4 Independent \(t\)-test: Relaxing the equal variance assumption

If we abandon the assumption of equal variances, then our first sample is i.i.d. \(\mathcal{N}\left({\mu_X, \sigma_X^2}\right)\) and the second sample i.i.d \(\mathcal{N}\left({\mu_Y, \sigma_Y^2}\right)\), with \(\sigma_X\) not necessarily equal to \(\sigma_Y\). Clearly, there is no single variance parameter to estimate and the test which uses the pooled sample variance would not be appropriate. We won’t cover the detail of the theory for this in lectures (nor is it examinable), but the idea is straightforward and easy to apply. Without the equal variance assumption, our test statistic becomes \[ t = \frac{(\bar{x}-\bar{y}) - (\mu_X - \mu_Y)}{\sqrt{\frac{s_X^2}{n} + \frac{s_Y^2}{m}}}, \] which still has a \(t\) distribution. The problem arises in determining the appropriate degrees of freedom for the distribution of \(t\). The degrees of freedom of the \(t\) distribution is no longer \(n+m-2\), but instead is approximated by this expression \[ \nu \approx \frac{\left(\frac{s^2_X}{n}+\frac{s^2_Y}{m}\right)^2}{\frac{s^4_X}{n^2(n-1)} + \frac{s^4_Y}{m^2(m-1)}}, \] though often in practice we take the lazier route of using \[\nu=\min(n,m)-1\] as the degrees of freedom (this simpler case corresponds to a conservative version of the test).

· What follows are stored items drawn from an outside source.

/-- The debounce counts judged against the updated average, and the change of state they cause (R38). -/
def judgeHealth (p : PortId) (s : State) : State :=
  let q := s.live.feed
  let x := portRec s p
  let a : Int := x.average
  match x.mode with
  | .good =>
    let d := if (q.impair : Int) ≤ a then sat 15 (x.degrade + 1) else 0
    let s := setPort p { x with degrade := d, recover := 0 } s
    if q.enter ≤ d then enterImpaired p s else s
  | .impaired =>
    let d := if (q.fail : Int) ≤ a then sat 15 (x.degrade + 1) else 0
    let r := if a < (q.impair : Int) - q.hysteresis then sat 15 (x.recover + 1) else 0
    let s := setPort p { x with degrade := d, recover := r } s
    if q.enter ≤ d then enterFailed p s
    else if q.exit ≤ r then setPortMode p .good s
    else s
  | .failed =>
    let r := if a < (q.fail : Int) - q.hysteresis then sat 15 (x.recover + 1) else 0
    let s := setPort p { x with degrade := 0, recover := r } s
    if q.exit ≤ r then enterImpaired p s else s
  | _ => s

/-- A verdict: the average and the count of its kind, the silence deadline, and the port's health (R37, R38, R39). A SILENCE verdict
sets the deadline one period after the one that has come. -/
def giveVerdict (p : PortId) (v : Verdict) (s : State) : State :=
  let x := portRec s p
  let deadline := if v = .silence then x.deadline.map (· + (period s : Int)) else some (s.clock.time + 2 * (period s : Int))
  let s := setPort p
    { x with
      average := averageAfter s.live.feed.healthShift x.average (sampleOf v)
      counts := countVerdict v x.counts
      deadline := deadline } s
  judgeHealth p s

/-! ## Offers (R40, R41) -/

/-- The port is held out by FEED HOLD (R41). -/
def heldOut (s : State) (p : PortId) : Bool :=
  match s.feed.hold with
  | some q => q != p
  | none => false

/-- A completed frame, after its verdict has been scored (R40). -/
def offerFrame (p : PortId) (f : Assembly) (q : Quality) (s : State) : State :=
  if (portRec s p).mode = .good ∨ (portRec s p).mode = .impaired then
    if heldOut s p then countPort p (fun c => { c with heldBack := sat 65535 (c.heldBack + 1) }) s
    else
      takeOffer { port := p, quality := q, hash := f.hash, arrival := f.arrival, timing := f.timing, packets := f.buffer }
        (countPort p (fun c => { c with offered := sat 65535 (c.offered + 1) }) s)
  else s

/-- The frame is complete (R31): its record is closed, it receives its verdict, and it may be offered. -/
def completeFrame (p : PortId) (f : Assembly) (s : State) : State :=
  let q : Quality := if f.transportErrors = 0 ∧ f.continuityErrors = 0 then .clean else .flawed
  let s := setPort p { portRec s p with opened := none } s
  offerFrame p f q (giveVerdict p (if q = .clean then .clean else .flawed) s)

/-! ## Aligned packets (R27 to R33) -/

/-- A packet added to the open frame (R31); `failed` is its continuity check. -/
def addPacket (p : PortId) (f : Assembly) (k : Packet) (failed : Bool) (s : State) : State :=
  let te := transportError k
  let f : Assembly :=
    { f with
      buffer := f.buffer ++ [k]
      hash := crc32 f.hash k
      transportErrors := if te then f.transportErrors + 1 else f.transportErrors
      continuityErrors := if failed then f.continuityErrors + 1 else f.continuityErrors
      count := f.count + 1 }
  let s := if te then countPort p (fun c => { c with transportErrors := sat 65535 (c.transportErrors + 1) }) s else s
  let s := setPort p { portRec s p with opened := some f } s
  if f.count = perFrame s then completeFrame p f s else s

/-- A packet that is not a timing candidate, after a completion: a frame alignment error (R33). -/
def alignmentError (p : PortId) (s : State) : State :=
  enterHunting p (countPort p (fun c => { c with frameAlignment := sat 65535 (c.frameAlignment + 1) }) s)

/-- A damaged packet that does not end the alignment (R27). -/
def damagedPacket (p : PortId) (s : State) : State :=
  match (portRec s p).opened with
  | some f => addPacket p f substitutePacket false s
  | none => if (portRec s p).assembling then alignmentError p s else s

/-- An aligned packet that is neither damaged nor a timing candidate (R31, R33, R36). It is checked against the view as it stands
before an entry to HUNTING that it causes (log 46). -/
def ordinaryPacket (p : PortId) (k : Packet) (s : State) : State :=
  let r := checkContinuity (portRec s p) k
  let s := setPort p r.1 s
  match (portRec s p).opened with
  | some f => addPacket p f k r.2 s
  | none => if (portRec s p).assembling then alignmentError p s else s

/-- A valid candidate is in format (R29). -/
def inFormat (s : State) (t : TimingRec) : Bool := t.period == period s && t.packets == perFrame s

/-- The assembly record opened by a valid, in-format candidate that arrived at `stamp` (R30). -/
def openFrame (p : PortId) (stamp : Int) (k : Packet) (s : State) : State :=
  let s := alignContinuity p s
  setPort p
    { portRec s p with
      assembling := true
      opened := some
        { timing := readTiming k, arrival := stamp, count := 1, transportErrors := 0, continuityErrors := 0,
          hash := crc32 crcStart k, buffer := [k] } } s

/-- A timing candidate (R28, R29, R32): an open frame first ends as SHORT. -/
def timingCandidate (p : PortId) (stamp : Int) (k : Packet) (s : State) : State :=
  let s := if (portRec s p).opened.isSome then giveVerdict p .short (setPort p { portRec s p with opened := none } s) else s
  if !validTiming k then giveVerdict p .badTiming (enterHunting p s)
  else if !inFormat s (readTiming k) then giveVerdict p .format (enterHunting p s)
  else openFrame p stamp k s

/-- Alignment is lost (R27). -/
def loseSync (p : PortId) (s : State) : State :=
  let s := countPort p (fun c => { c with alignmentLosses := sat 65535 (c.alignmentLosses + 1) }) s
  occur (failedItem p) (setPortMode p .searching (loseAlignment p s))

/-- An aligned packet: the sync check, then its kind (R27, R28, R31). -/
def alignedPacket (p : PortId) (stamp : Int) (k : Packet) (s : State) : State :=
  let x := portRec s p
  if hasSync k then
    let s := setPort p { x with wrongSync := 0 } s
    if streamOf k = s.live.feed.timingStream then timingCandidate p stamp k s else ordinaryPacket p k s
  else
    let s := setPort p
      { x with
        wrongSync := x.wrongSync + 1
        counts := { x.counts with syncErrors := sat 65535 (x.counts.syncErrors + 1) } } s
    if 3 ≤ x.wrongSync + 1 then loseSync p s else damagedPacket p s

/-! ## Events -/

/-- Alignment is found: the byte just examined completed the run of its phase, and is the first byte of the first aligned packet
(R26, R28). The FEED notice carries the average that R26 sets (log 45). -/
def findAlignment (p : PortId) (phase : Nat) (s : State) : State :=
  let s := setPortMode p .impaired (setPort p { portRec s p with average := 32768 } s)
  let s := setPort p
    { portRec s p with
      packetPhase := some phase, firstByte := some s.clock.time, degrade := 0, recover := 0, wrongSync := 0, assembling := false,
      opened := none,
      continuity := [], deadline := some (s.clock.time + 2 * (period s : Int)) } s
  occur (impairedItem p) (alignContinuity p s)

/-- A byte examined by the alignment hunt (R26). -/
def huntByte (p : PortId) (byte : Byte) (s : State) : State :=
  let x := portRec s p
  let run := if byte = 0x47 then x.runs.getD x.phase 0 + 1 else 0
  let s := setPort p { x with runs := x.runs.set x.phase run, phase := (x.phase + 1) % 188 } s
  if 5 ≤ run then findAlignment p x.phase s else s

/-- The site time at which the first byte of the packet now arriving arrived: the one recorded, or else the present one, since no
byte of the packet has come before (R28; log 7). -/
def arrivalStamp (s : State) (p : PortId) : Int := (portRec s p).firstByte.getD s.clock.time

/-- A byte at a port (R24, R25, R26): ignored in DISABLED; otherwise it restarts the line-activity interval, takes a DARK port to
SEARCHING, and is examined by the hunt. At an aligned port the first byte of a packet is stamped with site time (R28), and the packet
is taken when FEED_PACKET brings it whole (log 7). -/
def feedByteEffect (p : PortId) (byte : Byte) (s : State) : State :=
  let x := portRec s p
  if x.mode = .disabled then s
  else
    let s := setPort p { x with lastByte := s.clock.cycles } s
    let s := if x.mode = .dark then setPortMode p .searching s else s
    if isAligned x.mode then setPort p { portRec s p with firstByte := some (arrivalStamp s p) } s else huntByte p byte s

def execFeedByte (p : PortId) (byte : Byte) (s : State) : Outcome := event (feedByteEffect p byte) s

/-- A whole packet at an aligned port, stamped as its first byte arrived; on any other port there is no aligned packet and nothing
happens (R27, R28; log 7). -/
def feedPacketEffect (p : PortId) (k : Packet) (s : State) : State :=
  if isAligned (portRec s p).mode then
    alignedPacket p (arrivalStamp s p) k (setPort p { portRec s p with lastByte := s.clock.cycles, firstByte := none } s)
  else s

def execFeedPacket (p : PortId) (sync : Byte) (rest : List Byte) (s : State) : Outcome := event (feedPacketEffect p (sync :: rest)) s

/-- The line-activity interval, in oscillator cycles (R25). -/
def lineActivity : Nat := 100000

/-- A line-activity expiry (R25). -/
def lineActivityEffect (p : PortId) (s : State) : State :=
  let x := portRec s p
  if x.mode ≠ .disabled ∧ x.mode ≠ .dark ∧ x.lastByte + lineActivity ≤ s.clock.cycles then
    let s := setPortMode p .dark (loseAlignment p s)
    if isAligned x.mode then
      occur (failedItem p) (countPort p (fun c => { c with darkness := sat 65535 (c.darkness + 1) }) s)
    else s
  else s

def execLineActivityExpiry (p : PortId) (s : State) : Outcome := event (lineActivityEffect p) s

/-- Site time reaches the silence deadline (R39). -/
def silenceEffect (p : PortId) (s : State) : State :=
  let x := portRec s p
  match x.deadline with
  | some d =>
    if d ≤ s.clock.time then
      match x.mode with
      | .good => giveVerdict p .silence s
      | .impaired => giveVerdict p .silence s
      | .failed => setPort p { x with deadline := none } s
      | _ => s
    else s
  | none => s

def execSilenceDeadline (p : PortId) (s : State) : Outcome := event (silenceEffect p) s

/-! ## Settings and steps -/

/-- A write of a port's enabled setting (R24). -/
def portEnabledWrite (p : PortId) (on : Bool) (s : State) : State :=
  let s := s.setLive { s.live with feed := { s.live.feed with enabled := s.live.feed.enabled.set p on } }
  if on then setPortMode p .dark (setPort p { portRec s p with lastByte := s.clock.cycles } s)
  else setPortMode p .disabled (loseAlignment p s)

/-- A write of F, N or the timing stream at one port (R34). -/
def formatWriteAt (p : PortId) (s : State) : State :=
  if isAligned (portRec s p).mode then
    let s := enterHunting p s
    let x := portRec s p
    setPort p { x with deadline := x.deadline.map (fun _ => s.clock.time + 2 * (period s : Int)) } s
  else s

def formatWrite (s : State) : State := formatWriteAt .b (formatWriteAt .a s)

/-- A step event moves every present silence deadline by Δ (R39). -/
def moveFeedTimes (delta : Int) (s : State) : State :=
  s.setFeed { s.feed with ports := s.feed.ports.map (fun x => { x with deadline := x.deadline.map (· + delta) }) }

/-! ## Requests (R41, R43, R65, R66) -/

/-- FEED HOLD (R41, R184): 0 NONE, 1 A, 2 B. -/
def reqFeedHold (selection : Byte) (s : State) : Answer :=
  if selection = 0 then ok (s.setFeed { s.feed with hold := none })
  else if selection = 1 then ok (s.setFeed { s.feed with hold := some .a })
  else if selection = 2 then ok (s.setFeed { s.feed with hold := some .b })
  else turnDown s .badParameter

def execFeedHold (tag selection : Byte) (s : State) : Outcome := request 0x19 tag [selection] (reqFeedHold selection) s

def portCountBytes (c : PortCounts) : List Byte :=
  be 2 c.clean ++ be 2 c.flawed ++ be 2 c.short ++ be 2 c.badTiming ++ be 2 c.format ++ be 2 c.silence ++ be 2 c.offered ++
  be 2 c.heldBack ++ be 2 c.frameAlignment ++ be 2 c.syncErrors ++ be 2 c.alignmentLosses ++ be 2 c.darkness ++
  be 2 c.transportErrors ++ be 2 c.continuityErrors

/-- The site time until an instant that has not yet come, in 8 bytes, or all ones when it is absent (R43, R153). -/
def untilBytes (now : Int) : Option Int → List Byte
  | some t => be 8 (max 0 (t - now))
  | none => allOnes 8

/-- The body of FEED STATUS (R43). -/
def feedStatusBody (p : PortId) (s : State) : List Byte :=
  let x := portRec s p
  be 1 (portCode x.mode) ++ be 1 (portNum s.feed.hold) ++ be 2 x.average ++ be 1 x.degrade ++ be 1 x.recover ++
  flagByte x.assembling ++
  (match x.opened with
   | some f => be 2 f.timing.seq.toNat ++ be 2 f.count
   | none => allOnes 4) ++
  untilBytes s.clock.time x.deadline ++ portCountBytes x.counts

/-- The feed port a parameter names: 1 A, 2 B (R184). -/
def portOfByte (b : Byte) : Option PortId := if b = 1 then some .a else if b = 2 then some .b else none

/-- FEED STATUS (R43). -/
def reqFeedStatus (port clear : Byte) (s : State) : Answer :=
  match portOfByte port with
  | some p => reportAndClear clear (feedStatusBody p s) (countPort p (fun _ => {})) s
  | none => turnDown s .badParameter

  • Apply the independent sample \(t\)-test with unequal variances to compare the two groups.
  • What do you conclude? Do the results agree with or contradict the equal-variance test?

5 Using the stats package

Thankfully, tests such as \(t\)-tests are supported by the stats package in R which allows us to pass the problem of computing the test line by line, and we can then simply interpret the results

  • Use the library function to load the R package stats.
  • Read the techniques page on the t.test function and apply it to your two samples A and B. Use the optional argument var.equal to perform an equal-variance test (TRUE), and FALSE to test without this assumption. Compare with your results from Section 2.

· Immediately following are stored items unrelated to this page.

-- ==== Sys2Proof/Laws/Memory.lean ====
section
/-! SUPPORT. Attached memory: a write keeps the canonical form, a read of a written byte gives what was written, and every other byte
reads as before. -/

namespace Sys2Proof.Machine
open Sys2Proof

/-- The canonical form, said with the order of the addresses and their bound. -/
theorem Memory.wf_iff (m : Memory) :
    Memory.wf m = true ↔ m.Pairwise (fun c d => c.1 < d.1) ∧ ∀ c ∈ m, c.1 < Config.memoryBytes := by
  induction m with
  | nil => simp [Memory.wf]
  | cons c rest ih =>
    cases rest with
    | nil => simp [Memory.wf]
    | cons d rest =>
      simp only [Memory.wf, Bool.and_eq_true, decide_eq_true_eq, ih]
      constructor
      · rintro ⟨hcd, hp, hb⟩
        have hc : ∀ e ∈ d :: rest, c.1 < e.1 := by
          intro e he
          rcases List.mem_cons.mp he with rfl | he
          · exact hcd
          · exact lt_trans hcd ((List.pairwise_cons.mp hp).1 e he)
        refine ⟨List.pairwise_cons.mpr ⟨hc, hp⟩, ?_⟩
        intro e he
        rcases List.mem_cons.mp he with rfl | he
        · exact lt_trans hcd (hb d (List.mem_cons_self ..))
        · exact hb e he
      · rintro ⟨hp, hb⟩
        have := List.pairwise_cons.mp hp
        exact ⟨this.1 d (List.mem_cons_self ..), this.2, fun e he => hb e (List.mem_cons_of_mem _ he)⟩

theorem Memory.mem_cells {c : Host.Cell} {a : Nat} {bs : List Byte} (h : c ∈ Memory.cells a bs) :
    a ≤ c.1 ∧ c.1 < a + bs.length := by
  induction bs generalizing a with
  | nil => simp [Memory.cells] at h
  | cons b bs ih =>
    rcases List.mem_cons.mp h with rfl | h
    · simp
    · have := ih h
      simp only [List.length_cons]
      omega

theorem Memory.cells_pairwise (a : Nat) (bs : List Byte) : (Memory.cells a bs).Pairwise (fun c d => c.1 < d.1) := by
  induction bs generalizing a with
  | nil => exact List.Pairwise.nil
  | cons b bs ih =>
    refine List.pairwise_cons.mpr ⟨?_, ih (a + 1)⟩
    intro d hd
    have := Memory.mem_cells hd
    simp only
    omega

/-- A write keeps the canonical form. -/
theorem Memory.write_wf {m : Memory} (h : Memory.wf m = true) (a : Nat) (bs : List Byte) :
    Memory.wf (Memory.write m a bs) = true := by
  rw [Memory.wf_iff] at h ⊢
  obtain ⟨hp, hb⟩ := h
  have hcells : ∀ c ∈ Memory.cells a (bs.take (Config.memoryBytes - a)),
      a ≤ c.1 ∧ c.1 < a + bs.length ∧ c.1 < Config.memoryBytes := by
    intro c hc
    have := Memory.mem_cells hc
    simp only [List.length_take] at this
    omega
  unfold Memory.write
  refine ⟨?_, ?_⟩
  · rw [List.pairwise_append, List.pairwise_append]
    refine ⟨⟨hp.filter _, Memory.cells_pairwise _ _, ?_⟩, hp.filter _, ?_⟩
    · intro x hx y hy
      have hx := (List.mem_filter.mp hx).2
      have := hcells y hy
      simp only [decide_eq_true_eq] at hx
      omega
    · intro x hx y hy
      have hy := (List.mem_filter.mp hy).2
      simp only [decide_eq_true_eq] at hy
      rcases List.mem_append.mp hx with hx | hx
      · have hx := (List.mem_filter.mp hx).2
        simp only [decide_eq_true_eq] at hx
        omega
      · have := hcells x hx
        omega
  · intro c hc
    rcases List.mem_append.mp hc with hc | hc
    · rcases List.mem_append.mp hc with hc | hc
      · exact hb c (List.mem_filter.mp hc).1
      · exact (hcells c hc).2.2
    · exact hb c (List.mem_filter.mp hc).1

theorem Memory.read_append (m n : Memory) (x : Nat) :
    Memory.read (m ++ n) x = (Memory.read m x).or (Memory.read n x) := by
  induction m with
  | nil => simp [Memory.read]
  | cons c m ih =>
    simp only [List.cons_append, Memory.read]
    split
    · simp
    · exact ih

theorem Memory.read_none {m : Memory} {x : Nat} (h : ∀ c ∈ m, c.1 ≠ x) : Memory.read m x = none := by
  induction m with
  | nil => rfl
  | cons c m ih =>
    have hc := h c (List.mem_cons_self ..)
    simp [Memory.read, hc, ih (fun d hd => h d (List.mem_cons_of_mem _ hd))]

/-- A filter by address keeps the reads of the addresses it keeps. -/
theorem Memory.read_filter (m : Memory) (p : Nat → Bool) {x : Nat} (h : p x = true) :
    Memory.read (m.filter (fun c => p c.1)) x = Memory.read m x := by
  induction m with
  | nil => rfl
  | cons c m ih =>
    by_cases hc : c.1 = x
    · simp [Memory.read, hc, h]
    · by_cases hp : p c.1 = true
      · simp [Memory.read, hc, hp, ih]
      · simp [Memory.read, hc, hp, ih]

theorem Memory.read_cells (a : Nat) (bs : List Byte) (i : Nat) : Memory.read (Memory.cells a bs) (a + i) = bs[i]? := by
  induction bs generalizing a i with
  | nil => rfl
  | cons b bs ih =>
    cases i with
    | zero => simp [Memory.cells, Memory.read]
    | succ i =>
      have : a + (i + 1) = a + 1 + i := by omega
      simp [Memory.cells, Memory.read, this, ih]
      omega

/-- Every byte outside a written block reads as before. -/
theorem Memory.read_write_outside (m : Memory) (a : Nat) (bs : List Byte) {x : Nat} (h : x < a ∨ a + bs.length ≤ x) :
    Memory.read (Memory.write m a bs) x = Memory.read m x := by
  have hc : Memory.read (Memory.cells a (bs.take (Config.memoryBytes - a))) x = none := by
    apply Memory.read_none
    intro c hc
    have := Memory.mem_cells hc
    simp only [List.length_take] at this
    omega
  unfold Memory.write
  rw [Memory.read_append, Memory.read_append, hc]
  rcases h with h | h
  · have h2 : Memory.read (m.filter (fun c => a + bs.length ≤ c.1)) x = none := by
      apply Memory.read_none
      intro c hc
      have := (List.mem_filter.mp hc).2
      simp only [decide_eq_true_eq] at this
      omega
    have h1 := Memory.read_filter m (fun y => decide (y < a)) (x := x) (by simpa using h)
    rw [h2, h1]
    simp
  · have h1 : Memory.read (m.filter (fun c => c.1 < a)) x = none := by
      apply Memory.read_none
      intro c hc
      have := (List.mem_filter.mp hc).2
      simp only [decide_eq_true_eq] at this
      omega
    have h2 := Memory.read_filter m (fun y => decide (a + bs.length ≤ y)) (x := x) (by simpa using h)
    rw [h1, h2]
    simp

/-- A written byte reads as it was written. -/
theorem Memory.read_write_inside (m : Memory) (a : Nat) (bs : List Byte) {i : Nat} (h : i < bs.length)
    (hm : a + i < Config.memoryBytes) : Memory.read (Memory.write m a bs) (a + i) = bs[i]? := by
  have h1 : Memory.read (m.filter (fun c => c.1 < a)) (a + i) = none := by
    apply Memory.read_none
    intro c hc
    have := (List.mem_filter.mp hc).2
    simp only [decide_eq_true_eq] at this
    omega
  unfold Memory.write
  rw [Memory.read_append, Memory.read_append, h1, Memory.read_cells]
  have ht : (bs.take (Config.memoryBytes - a))[i]? = bs[i]? := by
    rw [List.getElem?_take]
    simp
    omega
  rw [ht, List.getElem?_eq_getElem h]
  simp

/-- Packets written leave every byte outside them as it was, and nothing but memory changed. -/
theorem writePackets_spec (s : State) (a : Nat) (ps : List Packet) :
    (∃ m, writePackets s a ps = s.setMem m) ∧
    ∀ x, x < a ∨ a + ps.flatten.length ≤ x → Memory.read (writePackets s a ps).mem x = Memory.read s.mem x :=
  ⟨⟨_, rfl⟩, fun _ hx => Memory.read_write_outside s.mem a ps.flatten hx⟩

/-- Packets written keep the canonical form. -/
theorem writePackets_wf {s : State} (h : Memory.wf s.mem = true) (a : Nat) (ps : List Packet) :
    Memory.wf (writePackets s a ps).mem = true := Memory.write_wf h a _

end Sys2Proof.Machine
end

6 Creating your own functions

  • Use your code to construct your own version of the t.test function.
    • Add an optional equalvariance argument than can be TRUE or FALSE adjusting the test that is performed. You will need to use an if statement to handle the different cases.
    • Use this to show the test statistic, degrees of freedom, and p-value.
  • Write a function to perform a paired sample t-test.
    • Try it out on the immer data set from the MASS package, which contains pairs of measurements of the barley yield from the same fields in years 1931 (Y1) and 1932 (Y2).
    • Check your results with the t.test function using the argument paired=TRUE.